*MATERIALS PROVIDED:*
====
/-- Chunk-boundary independence (R151): two cuts of one byte stream, fed from states that hold the same partial frame,
give the same events and the same partial frame, whatever the inputs FEEDB does not read. -/
def Obligations.ChunkBoundaryIndependence : Prop :=
  ∀ (s s' : State) (cs ds : List (List Byte)) (q q' rest rest' : List Stimulus),
    cs.flatten = ds.flatten → Feeds cs.flatten q → Feeds ds.flatten q' →
    s.pending = q ++ rest → s'.pending = q' ++ rest' → s.partialFrame = s'.partialFrame →
      ∃ t os t' os', observe cs.flatten.length s = .next (t, os) ∧ observe ds.flatten.length s' = .next (t', os') ∧
        events os = events os' ∧ t.partialFrame = t'.partialFrame

/-- Frame round-trip (R152): the bytes of a built frame, fed from RXCNT = 0, give 63 NONE events and then FRAME_OK with
the tag, the length and the payload built, and RXCNT is 0 again. -/
def Obligations.BuildThenFeed : Prop :=
  ∀ (b s u : State) (o : Output) (q rest : List Stimulus), b.port.opa.toNat < 2 ^ 8 → s.rxcnt = 0 →
    u.out = some o → Feeds o.resbytes q → s.pending = q ++ rest →
    (exec .build b = .next u →
      ∃ t os last, observe 64 s = .next (t, os ++ [last]) ∧ t.rxcnt = 0 ∧ t.pending = rest ∧
        os.length = 63 ∧ (∀ x ∈ os, x.rxevt = .noEvent) ∧
        last.rxevt = .frameOk (b.port.opa.setWidth 8) 0 []) ∧
    (∀ len : PayloadLen, len.val ≤ 61 → exec (.buildP len) b = .next u →
      ∃ t os last, observe 64 s = .next (t, os ++ [last]) ∧ t.rxcnt = 0 ∧ t.pending = rest ∧
        os.length = 63 ∧ (∀ x ∈ os, x.rxevt = .noEvent) ∧
        last.rxevt =
          .frameOk (b.port.opa.setWidth 8) (BitVec.ofNat 8 len.val) (b.port.payin.toList.take len.val))

/-- Checksum sensitivity at the parser (R153): a built frame with exactly one bit flipped gives CHECKSUM_MISMATCH and no
FRAME_OK, and RXCNT is 0 again. -/
def Obligations.FlippedBitDetected : Prop :=
  ∀ (i : Instr) (b u s : State) (o : Output) (f : Frame) (j : Fin 64) (k : Fin 8) (q rest : List Stimulus),
    isBuild i = true → exec i b = .next u → u.out = some o → f.toList = o.resbytes →
    Feeds (flipBit f j k).toList q → s.rxcnt = 0 → s.pending = q ++ rest →
      ∃ t os ev, observe 64 s = .next (t, os) ∧ t.rxcnt = 0 ∧ t.pending = rest ∧
        events os = [ev] ∧ ev.kind = .checksumMismatch

/-- 64 zero bytes from RXCNT = 0 give FRAME_OK of type 0 and length 0 (R154 (a)). -/
def Obligations.ZeroFrameDelivered : Prop :=
  ∀ (s : State) (q rest : List Stimulus), s.rxcnt = 0 → Feeds (List.replicate 64 0) q → s.pending = q ++ rest →
    ∃ t os, observe 64 s = .next (t, os) ∧ t.rxcnt = 0 ∧ events os = [.frameOk 0 0 []]

/-- A shifted candidate frame is not always rejected (R242): there are two frames whose stream, fed one byte off their
boundary, delivers a FRAME_OK with contents neither of them has. -/
def Obligations.ShiftedFrameCanBeDelivered : Prop :=
  ∃ f g : Frame, frameWellFormed f = true ∧ frameWellFormed g = true ∧ ∃ d, 0 < d ∧ d < 64 ∧
    ∀ (s : State) (q rest : List Stimulus), s.rxcnt = 0 →
      Feeds (((f.toList ++ g.toList).drop d).take 64) q → s.pending = q ++ rest →
        ∃ t os ev, observe 64 s = .next (t, os) ∧ events os = [ev] ∧ ev.kind = .frameOk ∧
          ev.type ≠ f[0] ∧ ev.type ≠ g[0]

/-- The clock-push loopback, the scenario at the end of R178 (the general loopback is
BuildThenFeed): whatever the values of the tag parameters (R9), a frame built with the push tag comes back as FRAME_OK
with that tag, which is not the data tag of a clock snapshot where the tags are as D23 says. -/
def Obligations.ClockPushLoopback : Prop :=
  ∀ (tags : Config.Tags) (b : State) (osc m n : Word),
    ∃ p₁ p₂ p₃ frame,
      resbytesOf (outputOf (.split 4) b osc 0 []) = some p₁ ∧
      resbytesOf (outputOf (.split 4) b m 0 []) = some p₂ ∧
      resbytesOf (outputOf (.split 4) b n 0 []) = some p₃ ∧
      resbytesOf (outputOf (.buildP 12) b (tags.pushClockConfig.setWidth 32) 0 (p₁ ++ p₂ ++ p₃)) = some frame ∧
      (∀ (s : State) (q rest : List Stimulus), s.rxcnt = 0 → Feeds frame q → s.pending = q ++ rest →
        ∃ t os, observe 64 s = .next (t, os) ∧
          events os = [.frameOk tags.pushClockConfig 12 (p₁ ++ p₂ ++ p₃)]) ∧
      (tags.Legal → tags.pushClockConfig ≠ tags.clockConfig)
end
====
*TASK GOAL:*
Each line in the entries above, starting at the line with "isBuild i = true" and ending at the line with "byte off their", is to be printed exactly, and only those lines.

*RESPONSE:*
    isBuild i = true → exec i b = .next u → u.out = some o → f.toList = o.resbytes →
    Feeds (flipBit f j k).toList q → s.rxcnt = 0 → s.pending = q ++ rest →
      ∃ t os ev, observe 64 s = .next (t, os) ∧ t.rxcnt = 0 ∧ t.pending = rest ∧
        events os = [ev] ∧ ev.kind = .checksumMismatch

/-- 64 zero bytes from RXCNT = 0 give FRAME_OK of type 0 and length 0 (R154 (a)). -/
def Obligations.ZeroFrameDelivered : Prop :=
  ∀ (s : State) (q rest : List Stimulus), s.rxcnt = 0 → Feeds (List.replicate 64 0) q → s.pending = q ++ rest →
    ∃ t os, observe 64 s = .next (t, os) ∧ t.rxcnt = 0 ∧ events os = [.frameOk 0 0 []]

/-- A shifted candidate frame is not always rejected (R242): there are two frames whose stream, fed one byte off their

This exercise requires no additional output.